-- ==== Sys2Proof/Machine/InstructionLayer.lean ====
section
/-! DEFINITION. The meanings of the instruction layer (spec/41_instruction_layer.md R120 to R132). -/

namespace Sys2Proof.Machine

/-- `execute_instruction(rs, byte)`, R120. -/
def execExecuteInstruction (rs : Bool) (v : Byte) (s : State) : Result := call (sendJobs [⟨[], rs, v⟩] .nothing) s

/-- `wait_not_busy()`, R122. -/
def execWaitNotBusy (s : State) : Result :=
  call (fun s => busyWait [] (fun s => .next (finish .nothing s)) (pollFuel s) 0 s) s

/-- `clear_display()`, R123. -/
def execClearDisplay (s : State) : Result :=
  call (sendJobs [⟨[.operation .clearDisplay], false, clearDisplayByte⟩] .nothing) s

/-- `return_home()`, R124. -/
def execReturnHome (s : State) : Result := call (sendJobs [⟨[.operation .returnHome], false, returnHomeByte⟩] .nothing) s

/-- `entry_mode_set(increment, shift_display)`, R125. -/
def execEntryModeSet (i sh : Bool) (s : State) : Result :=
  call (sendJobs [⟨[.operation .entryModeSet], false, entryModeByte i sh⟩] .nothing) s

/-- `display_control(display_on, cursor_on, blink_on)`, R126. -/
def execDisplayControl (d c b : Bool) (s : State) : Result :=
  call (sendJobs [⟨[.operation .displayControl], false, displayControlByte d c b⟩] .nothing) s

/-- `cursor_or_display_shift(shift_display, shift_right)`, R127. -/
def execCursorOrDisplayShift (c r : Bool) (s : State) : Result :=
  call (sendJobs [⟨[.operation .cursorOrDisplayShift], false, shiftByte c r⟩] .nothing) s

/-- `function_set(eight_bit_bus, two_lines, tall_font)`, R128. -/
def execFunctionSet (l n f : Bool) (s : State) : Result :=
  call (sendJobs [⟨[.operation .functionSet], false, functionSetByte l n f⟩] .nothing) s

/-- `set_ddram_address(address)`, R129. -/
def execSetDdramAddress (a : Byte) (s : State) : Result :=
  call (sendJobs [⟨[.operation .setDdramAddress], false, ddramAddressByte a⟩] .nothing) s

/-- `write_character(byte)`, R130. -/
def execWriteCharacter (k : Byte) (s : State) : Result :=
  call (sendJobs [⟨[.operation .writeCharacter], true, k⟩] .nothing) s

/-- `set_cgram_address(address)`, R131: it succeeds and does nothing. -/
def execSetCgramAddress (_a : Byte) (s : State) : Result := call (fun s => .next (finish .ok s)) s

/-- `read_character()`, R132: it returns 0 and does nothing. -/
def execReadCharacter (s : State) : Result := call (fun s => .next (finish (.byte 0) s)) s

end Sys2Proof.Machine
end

○ ○ ○ ○ ○ ○ ○

> [What is being asked]:
Among the records above, a stretch begins at the line containing "def execSetDdramAddress (a" and ends at the line containing "call (sendJobs [⟨[.operation .writeCharacter], true, k⟩]". Restate that stretch word for word, and nothing else.

> [Your solution]:
def execSetDdramAddress (a : Byte) (s : State) : Result :=
  call (sendJobs [⟨[.operation .setDdramAddress], false, ddramAddressByte a⟩] .nothing) s

/-- `write_character(byte)`, R130. -/
def execWriteCharacter (k : Byte) (s : State) : Result :=
  call (sendJobs [⟨[.operation .writeCharacter], true, k⟩] .nothing) s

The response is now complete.